Ключевыми признаками ген-нацеленного вектора 1003 для осуществления делеции фрагмента размером 194 т.п.н. были следующие: ген негативного отбора, такой как ген, кодирующий субъединицу дифтерийного токсина А, или ген тимидинкиназы вируса герпеса простого; участок геномной ДНК размером 4 т.п.н. из 5'-области сегмента мышиного гена вариабельной области V2 в лямбда локусе; сайт FRT; участок геномной ДНК, содержащий промотор мышиного гена Polr2a; последовательность инициации трансляции (метиониновый кодон, вставленный в консенсусную последовательность «Козак»); мутированная последовательность узнавания loxP (известная как сайт lox5171) для Cre-рекомбиназы; последовательность терминации транскрипции/полиаденилирования; открытая рамка считывания, кодирующая белок, который придает резистентность к пуромицину; данная открытая рамка считывания должна находиться в антисмысловой цепи относительно промотора Polr2a и последовательности инициации трансляции, следующей за ней; за ней также должна следовать ее собственная последовательность терминации транскрипции/полиаденилирования; последовательность узнавания loxP для Cre-рекомбиназы; последовательность инициации трансляции (метиониновый кодон, вставленный в консенсусную последовательность «Козак») в той же антисмысловой цепи, что и открытая рамка считывания гена резистентности к пуромицину; промотор бета-актина цыпленка и ранний энхансерный элемент цитомегаловируса, ориентированные таким образом, что они регулируют транскрипцию открытой рамки считывания резистентности к пуромицину с инициацией трансляции в кодоне инициации ниже сайта loxP и продолжающийся назад через сайт loxP в открытую рамку считывания пуромицина - все в антисмысловой цепи относительно промотора Polr2a и последовательности инициации трансляции за ней; мутированный сайт узнавания рекомбиназы Flp, известный как сайт «F3»; участок геномной ДНК размером 7,3 т.п.н., содержащей сегменты J3-, C3-, J1- и С1-генов и окружающие последовательности; второй ген негативного отбора, такой как ген, кодирующий субъединицу дифтерийного токсина А, или ген тимидинкиназы вируса герпеса простого.

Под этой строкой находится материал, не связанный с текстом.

-- ==== Sys2Proof/Laws/WImages.lean ====
section
/-! SUPPORT. What each operation of Machine/Images.lean may change. -/

namespace Sys2Proof.Laws

open Sys2Proof Sys2Proof.Machine

theorem nextCfg_within (s : State) : Within { reins := true, cfg := true } s (nextCfg s) := by
  unfold nextCfg
  repeat' (first
    | exact rfl
    | exact Or.inl rfl
    | exact Or.inr rfl
    | exact And.intro rfl (And.intro rfl rfl)
    | exact Or.inl ⟨rfl, rfl⟩
    | exact Or.inr (Or.inl ⟨rfl, rfl⟩)
    | exact Or.inr (Or.inl ⟨rfl, rfl, rfl, rfl⟩)
    | exact Or.inr (Or.inr rfl)
    | with_reducible assumption
    | with_reducible exact Within.refl _ _
    | (intro _ _ _ _)
    | (intro _ _ _)
    | (intro _ _)
    | (intro _)
    | with_reducible apply w_ite
    | with_reducible apply w_foldl
    | with_reducible apply w_foldl2
    | with_reducible apply Within.to (takeRecords_within ..)
    | with_reducible apply w_ite_snd
    | dsimp only
    | split
    | with_reducible refine w_cfg ?_ ?_)

end Sys2Proof.Laws
end

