theorem logAck_within (v : BitVec 32) (s : State) : Within { log := true } s (logAck v s).2 := by
  unfold logAck
  repeat' (first
    | exact rfl
    | exact Or.inl rfl
    | exact Or.inr rfl
    | exact And.intro rfl (And.intro rfl rfl)
    | exact Or.inl ⟨rfl, rfl⟩
    | exact Or.inr (Or.inl ⟨rfl, rfl⟩)
    | exact Or.inr (Or.inl ⟨rfl, rfl, rfl, rfl⟩)
    | exact Or.inr (Or.inr rfl)
    | with_reducible assumption
    | with_reducible exact Within.refl _ _
    | (intro _ _ _ _)
    | (intro _ _ _)
    | (intro _ _)
    | (intro _)
    | with_reducible apply w_ite
    | with_reducible apply w_foldl
    | with_reducible apply w_foldl2
    | with_reducible apply Within.to (freeEntries_within ..)
    | with_reducible apply w_ite_snd
    | dsimp only
    | split)

theorem execAonLogAck_within (path : Nat) (value : BitVec 32) (s : State) : WOut { aon := true, log := true, ev := true, mgt := true } s (execAonLogAck path value s) := by
  unfold execAonLogAck
  repeat' (first
    | exact rfl
    | exact Or.inl rfl
    | exact Or.inr rfl
    | exact And.intro rfl (And.intro rfl rfl)
    | exact Or.inl ⟨rfl, rfl⟩
    | exact Or.inr (Or.inl ⟨rfl, rfl⟩)
    | exact Or.inr (Or.inl ⟨rfl, rfl, rfl, rfl⟩)
    | exact Or.inr (Or.inr rfl)
    | with_reducible assumption
    | with_reducible exact Within.refl _ _
    | (intro _ _ _ _)
    | (intro _ _ _)
    | (intro _ _)
    | (intro _)
    | with_reducible apply w_ite
    | with_reducible apply w_foldl
    | with_reducible apply w_foldl2
    | with_reducible apply wout_next
    | with_reducible exact wout_fault
    | with_reducible apply wout_ite
    | with_reducible apply Within.to (logAck_within ..)
    | with_reducible apply Within.to (regDone_within ..))

theorem eventAck_within (id : Nat) (v : BitVec 48) (s : State) : Within { ev := true, pin := true } s (eventAck id v s).2 := by
  unfold eventAck
  repeat' (first
    | exact rfl
    | exact Or.inl rfl
    | exact Or.inr rfl
    | exact And.intro rfl (And.intro rfl rfl)
    | exact Or.inl ⟨rfl, rfl⟩
    | exact Or.inr (Or.inl ⟨rfl, rfl⟩)
    | exact Or.inr (Or.inl ⟨rfl, rfl, rfl, rfl⟩)
    | exact Or.inr (Or.inr rfl)
    | with_reducible assumption
    | with_reducible exact Within.refl _ _
    | (intro _ _ _ _)
    | (intro _ _ _)
    | (intro _ _)
    | (intro _)
    | with_reducible apply w_ite
    | with_reducible apply w_foldl
    | with_reducible apply w_foldl2
    | with_reducible apply Within.to (driveAlert_within ..)
    | with_reducible apply w_ite_snd
    | dsimp only
    | split
    | with_reducible refine w_ev ?_ ?_)

theorem execEventAck_within (path event : Nat) (count : BitVec 48) (s : State) : WOut { aon := true, ev := true, pin := true, mgt := true } s (execEventAck path event count s) := by
  unfold execEventAck
  repeat' (first
    | exact rfl
    | exact Or.inl rfl
    | exact Or.inr rfl
    | exact And.intro rfl (And.intro rfl rfl)
    | exact Or.inl ⟨rfl, rfl⟩
    | exact Or.inr (Or.inl ⟨rfl, rfl⟩)
    | exact Or.inr (Or.inl ⟨rfl, rfl, rfl, rfl⟩)
    | exact Or.inr (Or.inr rfl)
    | with_reducible assumption
    | with_reducible exact Within.refl _ _
    | (intro _ _ _ _)
    | (intro _ _ _)
    | (intro _ _)
    | (intro _)
    | with_reducible apply w_ite
    | with_reducible apply w_foldl
    | with_reducible apply w_foldl2
    | with_reducible apply wout_next
    | with_reducible exact wout_fault
    | with_reducible apply wout_ite
    | with_reducible apply Within.to (eventAck_within ..)
    | with_reducible apply Within.to (regDone_within ..))

theorem execEventMsg_within (port event : Nat) (s : State) : WOut { ev := true, port := true } s (execEventMsg port event s) := by
  unfold execEventMsg
  repeat' (first
    | exact rfl
    | exact Or.inl rfl
    | exact Or.inr rfl
    | exact And.intro rfl (And.intro rfl rfl)
    | exact Or.inl ⟨rfl, rfl⟩
    | exact Or.inr (Or.inl ⟨rfl, rfl⟩)
    | exact Or.inr (Or.inl ⟨rfl, rfl, rfl, rfl⟩)
    | exact Or.inr (Or.inr rfl)
    | with_reducible assumption
    | with_reducible exact Within.refl _ _
    | (intro _ _ _ _)
    | (intro _ _ _)
    | (intro _ _)
    | (intro _)
    | with_reducible apply w_ite
    | with_reducible apply w_foldl
    | with_reducible apply w_foldl2
    | with_reducible apply wout_next
    | with_reducible exact wout_fault
    | with_reducible apply wout_ite
    | with_reducible apply Within.to (sendPkt_within ..)
    | with_reducible apply w_ite_snd
    | dsimp only
    | split
    | with_reducible refine w_ev ?_ ?_)

theorem setSmp_within (n : Nat) (v : Sampler) (s : State) : Within { mgt := true } s (setSmp n v s) := by
  unfold setSmp
  repeat' (first
    | exact rfl
    | exact Or.inl rfl
    | exact Or.inr rfl
    | exact And.intro rfl (And.intro rfl rfl)
    | exact Or.inl ⟨rfl, rfl⟩
    | exact Or.inr (Or.inl ⟨rfl, rfl⟩)
    | exact Or.inr (Or.inl ⟨rfl, rfl, rfl, rfl⟩)
    | exact Or.inr (Or.inr rfl)
    | with_reducible assumption
    | with_reducible exact Within.refl _ _
    | (intro _ _ _ _)
    | (intro _ _ _)
    | (intro _ _)
    | (intro _)
    | with_reducible apply w_ite
    | with_reducible apply w_foldl
    | with_reducible apply w_foldl2
    | with_reducible apply w_ite_snd
    | dsimp only
    | split
    | with_reducible refine w_mgt ?_ ?_)

theorem execSamplerThreshold_within (n : Nat) (s : State) : WOut { mgt := true } s (execSamplerThreshold n s) := by
  unfold execSamplerThreshold
  repeat' (first
    | exact rfl
    | exact Or.inl rfl
    | exact Or.inr rfl
    | exact And.intro rfl (And.intro rfl rfl)
    | exact Or.inl ⟨rfl, rfl⟩
    | exact Or.inr (Or.inl ⟨rfl, rfl⟩)
    | exact Or.inr (Or.inl ⟨rfl, rfl, rfl, rfl⟩)
    | exact Or.inr (Or.inr rfl)
    | with_reducible assumption
    | with_reducible exact Within.refl _ _
    | (intro _ _ _ _)
    | (intro _ _ _)
    | (intro _ _)
    | (intro _)
    | with_reducible apply w_ite
    | with_reducible apply w_foldl
    | with_reducible apply w_foldl2
    | with_reducible apply wout_next
    | with_reducible exact wout_fault
    | with_reducible apply wout_ite
    | with_reducible apply Within.to (setSmp_within ..))

theorem writeSample_within (n : Nat) (req : BitVec 512) (noReq : Bool) (s : State) : Within { aon := true, log := true, ev := true, sec := true, quay := true, dram := true, mem := true, tier := true, led := true, reins := true, port := true, noc := true, rings := true, mgt := true, free := true } s (writeSample n req noReq s) := by
  unfold writeSample
  repeat' (first
    | exact rfl
    | exact Or.inl rfl
    | exact Or.inr rfl
    | exact And.intro rfl (And.intro rfl rfl)
    | exact Or.inl ⟨rfl, rfl⟩
    | exact Or.inr (Or.inl ⟨rfl, rfl⟩)
    | exact Or.inr (Or.inl ⟨rfl, rfl, rfl, rfl⟩)
    | exact Or.inr (Or.inr rfl)
    | with_reducible assumption
    | with_reducible exact Within.refl _ _
    | (intro _ _ _ _)
    | (intro _ _ _)
    | (intro _ _)
    | (intro _)
    | with_reducible apply w_ite
    | with_reducible apply w_foldl
    | with_reducible apply w_foldl2
    | with_reducible apply Within.to (draw_within ..)
    | with_reducible apply Within.to (setSmp_within ..)
    | with_reducible apply Within.to (storeLine_within ..)
    | with_reducible apply Within.to (storeReady_within ..)
    | with_reducible apply w_ite_snd
    | with_reducible refine w_snd (by assumption) ?_
    | dsimp only
    | split
    | with_reducible refine w_mgt ?_ ?_)

theorem execSampleCapture_within (n : Nat) (op : BitVec 8) (line : Line) (node : Node) (tag : Tag) (cls : BitVec 8) (due : Option (BitVec 24)) (s : State) : WOut { aon := true, log := true, ev := true, sec := true, quay := true, dram := true, mem := true, tier := true, led := true, reins := true, port := true, noc := true, rings := true, mgt := true, free := true } s (execSampleCapture n op line node tag cls due s) := by
  unfold execSampleCapture
  repeat' (first
    | exact rfl
    | exact Or.inl rfl
    | exact Or.inr rfl
    | exact And.intro rfl (And.intro rfl rfl)
    | exact Or.inl ⟨rfl, rfl⟩
    | exact Or.inr (Or.inl ⟨rfl, rfl⟩)
    | exact Or.inr (Or.inl ⟨rfl, rfl, rfl, rfl⟩)
    | exact Or.inr (Or.inr rfl)
    | with_reducible assumption
    | with_reducible exact Within.refl _ _
    | (intro _ _ _ _)
    | (intro _ _ _)
    | (intro _ _)
    | (intro _)
    | with_reducible apply w_ite
    | with_reducible apply w_foldl
    | with_reducible apply w_foldl2
    | with_reducible apply wout_next
    | with_reducible exact wout_fault
    | with_reducible apply wout_ite
    | with_reducible apply Within.to (settle_within ..)
    | with_reducible apply Within.to (writeSample_within ..))
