/-- A device in Harnessing, whose SPI NOR holds a calibration record of channel 0. -/
def harness0 : State := { mem with aon := { mode := .harnessing }, dram := {} }
def harnessCal : State :=
  { writeRecord 0 { mem with aon := { mode := .harnessing }, dram.ch := [(0, { ch0 with rate := 8800 })] } with dram := {} }
def headOf (s : State) : BitVec 512 := ((newestSlot s 0).map Prod.snd).getD 0
def sleeping : State := { withChan { ch0 with selfRefresh := true } with sec.chSave := [(0, { valid := true, scrubPos := 3 })] }
def hitRow : State := withChan { ch0 with readQ := [dq], openRows := [(2, some { row := 3 })] }
/-- Page 4 is Hot in frame 7, the only frame in use: the scrubber comes to its first line; one bit of it is wrong where `bad`. -/
def scrubbing (bad : Bool) : State :=
  { withDesc hot7 mem with dram.frameMap := [(7, mkBerthFrame 4)], dram.mem := if bad then [(7 * 64 * 80, 1)] else [] }

theorem witness_ChannelsTrainAndServe :
    (mem.aon.mode = .service ∧ chanRuns mem 0 = true ∧ (chan mem 0).readQ.length < 8 ∧ scrubPaced mem 0 = true ∧
      (mem.time.tide - (chan mem 0).scrubStart).toNat < dchParam mem 0 12 ∧ nextScrub mem 0 = none) ∧
    ((chan sleeping 0).selfRefresh = true ∧ (chan sleeping 0).offline = false ∧ (sget {} sleeping.sec.chSave 0).valid = true) ∧
    (0 < numChans harness0 ∧ popTrains (modChan 0 (fun x => { x with pop := pop1 }) harness0) 0 pop1 = true) ∧
    (popTrains (modChan 0 (fun x => { x with pop := pop1 }) harnessCal) 0 pop1 = true ∧
      newestSlot harnessCal 0 = some (0, headOf harnessCal) ∧ fieldNat (headOf harnessCal) 7 4 = 0 ∧
      fieldNat (headOf harnessCal) 23 8 = setRate (modChan 0 (fun x => { x with pop := pop1 }) harnessCal) 0 pop1 ∧
      (headOf harnessCal).extractLsb' 24 48 = pop1.id0 ∧
      (headOf harnessCal).extractLsb' 72 48 = pop1.id1) ∧
    (chanRuns reading 0 = true ∧ (chan reading 0).owed = [] ∧ (chan reading 0).mitig = [] ∧ (chan reading 0).readQ = [dq] ∧
      (chan reading 0).writeQ = [] ∧ dq.sub = false ∧ (chan reading 0).throttle ≠ 0xF ∧ draining (chan reading 0) = false ∧
      (chan reading 0).openRows = [] ∧ (chan reading 0).rfmDue = [] ∧ (chan reading 0).readWait = [] ∧
      scaleOf reading (instDch 0) ≠ 0) ∧
    (chan hitRow 0).openRows = [(dq.bank, some { row := 3 })] ∧ hitRow.time.tide = 0 ∧ dchParam hitRow 0 3 ≠ 0 ∧
      dchParam hitRow 0 4 ≠ 0 := by
  decide +kernel

theorem scrub_writes (bad : Bool) (x : Coord) (h : coord (scrubbing bad) (7 * 64) = some x) : (chan (scrubbing bad) x.ch).writeQ = [] := by
  have k : (coord (scrubbing bad) (7 * 64)).all (fun x => decide ((chan (scrubbing bad) x.ch).writeQ = [])) = true := by
    cases bad <;> decide +kernel
  rw [h] at k
  exact of_decide_eq_true k

theorem witness_ChannelsTrainAndServe_scrub (bad : Bool) :
    nextScrub (scrubbing bad) 0 = some (7 * 64, 7 * 64) ∧ BerthScrub (scrubbing bad) (7 * 64) ∧
    plainCheckLine (dramContent (scrubbing bad) (7 * 64)) (markOf (scrubbing bad) (7 * 64)) = .valid 0 (if bad then some 0 else none) := by
  cases bad <;>
    exact ⟨by decide +kernel, ⟨by decide +kernel, by decide +kernel, by decide +kernel, by decide +kernel, by decide +kernel,
      by decide +kernel, scrub_writes _, ⟨rfl, rfl, rfl, rfl, rfl, rfl, rfl⟩⟩, by decide +kernel⟩

/-! ## The ledger -/

/-- `svc` with one ledger SSD. -/
def confLed : SMap (List (BitVec 128)) := conf ++ [(9, [rec_ 0x38 0])]
def ssd0 : Ssd := { present := true, ready := true, blocks := 2 ^ 40, queues := true }
def led : State := { mem with cfg := confLed, led.ssd := [(0, ssd0)] }
/-- Page 4 Warm in frame 9, dirty. -/
def dirtied : State := { warmed with cfg := confLed, led := { ssd := [(0, ssd0)], order := [4] }, quay := { desc := [(4, setField warm9 24 (1 : BitVec 1))] } }
def seg1 : Segment := { start := 64, entries := [4], live := 5, bytes := 4096 }
/-- Page 4 in segment 1, which is as given, with its SEG record. -/
def packed (g : Segment) : State :=
  { dirtied with led.segs := [(1, some g)], led.logbook := [(0, place 512 0 (1 : BitVec 8) ||| place 512 8 (1 : BitVec 64))] }
def failing : State := { led with led.segs := [(1, some seg1)] }
/-- Page 4, dirty, being installed. -/
def ageing : State := { dirtied with tier.ops := [opn .rekey] }

/-- A manifest of a ledger of one SSD, with eight segments. -/
def man : Manifest := { generation := 3, ledgerId := 7, segCount := 8, ssdCount := 1, idents := [(0, 9)] }
/-- Page 4, Cold, whose image is the one live image of segment 1, which is sparse. -/
def sumCold : BitVec 128 := mkSum 4 false false 0 [1, 1, 1, 1] 0 false
def segThin : Segment := { start := 48, entries := [sumCold], written := true, committed := true, live := 1 }
def sparse : State :=
  { colded with cfg := confLed, led.manifest := some man, led.segs := [(1, some segThin)], led.nextSeq := 2, led.segTable := true,
                led.idleSecs := 600 }
/-- Page 4, dirty, with a ledger that has room for its snapshot. -/
def packing : State := { dirtied with led.manifest := some man }
def written1 : State := { dirtied with led.segs := [(1, some seg1)] }
/-- The segment of page 4, which is dirty and being installed, fails. -/
def losing : State := { ageing with led.segs := [(1, some seg1)], tier.ops := [opn .fault] }
def mapping : State := { led with led.mapDirty := [(0, 1)] }
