-- ==== Sys2Proof/Machine/Bits.lean ====
section
/-!
DEFINITION. Bit fields, signed readings, rounding, saturation and byte order (spec/00_scope.md R5, R6;
spec/02_larkspur_time.md R567). Everything works on Nat and Int so that the kernel evaluates it.
-/

namespace Sys2Proof.Machine

/-- Bits [lo+w-1 : lo] of x. -/
def bitsOf (x lo w : Nat) : Nat := (x >>> lo) % 2 ^ w

/-- Bit i of x, as 0 or 1. -/
def bitOf (x i : Nat) : Nat := bitsOf x i 1

/-- x with bits [lo+w-1 : lo] replaced by the low w bits of v. -/
def putBits (x lo w v : Nat) : Nat :=
  x - bitsOf x lo w * 2 ^ lo + (v % 2 ^ w) * 2 ^ lo

/-- The two's complement reading of the low w bits of x (R6). -/
def signedOf (w x : Nat) : Int :=
  if x % 2 ^ w < 2 ^ (w - 1) then (x % 2 ^ w : Nat) else ((x % 2 ^ w : Nat) : Int) - 2 ^ w

/-- The low w bits of an integer, as a Nat (two's complement, R6). -/
def unsignedOf (w : Nat) (i : Int) : Nat := (i % (2 ^ w : Int)).toNat

/-- n / d to the nearest integer, a tie away from zero (R567); d is positive. -/
def roundDiv (n : Int) (d : Nat) : Int :=
  if 0 ≤ n then ((2 * n.toNat + d) / (2 * d) : Nat) else -(((2 * (-n).toNat + d) / (2 * d) : Nat) : Int)

/-- n / d rounded up. -/
def ceilDiv (n d : Nat) : Nat := (n + d - 1) / d

/-- Integer division rounded towards zero (R68). -/
def truncDiv (n : Int) (d : Nat) : Int :=
  if 0 ≤ n then (n.toNat / d : Nat) else -((((-n).toNat / d) : Nat) : Int)

/-- v brought to the nearest bound of [lo, hi]. -/
def clampNat (lo hi v : Nat) : Nat := if v < lo then lo else if hi < v then hi else v

/-- v brought to the nearest bound of [lo, hi]. -/
def clampInt (lo hi v : Int) : Int := if v < lo then lo else if hi < v then hi else v

/-- A counter that saturates at max. -/
def satAdd (max v k : Nat) : Nat := if v + k < max then v + k else max

/-- Saturation to w-bit two's complement. -/
def satInt (w : Nat) (v : Int) : Int := clampInt (-(2 ^ (w - 1))) (2 ^ (w - 1) - 1) v

/-- The value of a little-endian byte sequence (R5). -/
def leNat : List Byte → Nat
  | [] => 0
  | b :: t => b.toNat + 256 * leNat t

/-- The n low bytes of v, little-endian (R5). -/
def leBytes : Nat → Nat → List Byte
  | 0, _ => []
  | n + 1, v => BitVec.ofNat 8 v :: leBytes n (v / 256)

/-- The value of a most-significant-first bit sequence. -/
def beBits : List Bool → Nat := fun l => l.foldl (fun a b => 2 * a + (if b then 1 else 0)) 0

/-- The number of set bits among the low n bits of x. -/
def popCount : Nat → Nat → Nat
  | 0, _ => 0
  | n + 1, x => x % 2 + popCount n (x / 2)

/-- The set bits of x below n, ascending, counted from i. -/
def setBits : Nat → Nat → Nat → List Nat
  | 0, _, _ => []
  | n + 1, i, x => if x % 2 = 1 then i :: setBits n (i + 1) (x / 2) else setBits n (i + 1) (x / 2)

/-- Bool as a register bit. -/
def ofBool (b : Bool) : Nat := if b then 1 else 0

/-- Bitwise AND of x with the complement of y. -/
def andNot (x y : Nat) : Nat := x - (x &&& y)

/-- Replace the element at index i; a list without that index is unchanged. -/
def setAt {α : Type} : List α → Nat → α → List α
  | [], _, _ => []
  | _ :: t, 0, v => v :: t
  | a :: t, i + 1, v => a :: setAt t i v

/-- The element at index i, or d. -/
def getAt {α : Type} (d : α) : List α → Nat → α
  | [], _ => d
  | a :: _, 0 => a
  | _ :: t, i + 1 => getAt d t i

/-- Insert v before the first element that `before v` holds for: the place in a list kept in order. -/
def insertBy {α : Type} (before : α → α → Bool) (v : α) : List α → List α
  | [] => [v]
  | a :: t => if before v a then v :: a :: t else a :: insertBy before v t

/-- The first element that satisfies p, with the list without it. -/
def takeFirst {α : Type} (p : α → Bool) : List α → Option (α × List α)
  | [] => none
  | a :: t => if p a then some (a, t) else (takeFirst p t).map fun r => (r.1, a :: r.2)

end Sys2Proof.Machine
end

Мышиные эмбриональные стволовые клетки (ES-клетки) (полученные от мышей C57Bl/6NTac) трансфектируют 1002 электропорацией с помощью нацеленного вектора 1003, следуя широко используемым протоколам. Полученная конструкция 1005 будет замещать нативную ДНК последовательностями из нацеленного вектора 1003 в области размером 196 т.п.н.
Перед электропорацией ДНК-вектор линеаризуют редкощепящей рестриктазой, которая разрезает только в прокариотической плазмидной последовательности или полилинкере, ассоциированном с ней. Трансфектированные клетки высевают и через ≥24 ч их помещали в условия отбора по резистентности к препарату с использованием пуромицина. Колонии резистентных к препарату ES-клеток физически извлекают с чашек после того, как они становятся видимыми невооруженным глазом через неделю. Эти собранные колонии разделяют, повторно высевают в микролуночные планшеты и культивируют в течение нескольких суток. Затем каждый из клеточных клонов разделяют таким образом, чтобы часть клеток можно было заморозить в качестве архивного материала, а остальные используют для выделения ДНК для проведения аналитических исследований.
ДНК из клонов ES-клеток подвергают скринингу ПЦР с использованием широко применяемого ген-нацеленного анализа. Использовали четыре теста, и в каждом случае одну из последовательностей олигонуклеотидных ПЦР-праймеров картируют вне области идентичности между нацеленным вектором и геномной ДНК, в то время как другие картируют в новой ДНК между двумя плечами геномной идентичности в векторе (т.е. в гене puro). Согласно стандартному дизайну данные тесты детектируют участки ДНК, которые будут находиться только в клонах клеток, полученных из трансфектированных клеток, которые подверглись полностью правильной гомологичной рекомбинации между нацеленным вектором 1003 и нативной ДНК 1001.
Примерно шесть ПЦР-позитивных клонов из трансфекции 1002 отбирают для размножения с последующим дополнительным анализом с использованием саузерн-блоттинга. Саузерн-блоттинг включает три зонда и геномную ДНК из клонов, которые были расщеплены многочисленными рестриктазами, выбранными таким образом, что комбинация зондов и гидролизатов позволяет идентифицировать, насколько правильно они были модифицированы в результате гомологичной рекомбинации.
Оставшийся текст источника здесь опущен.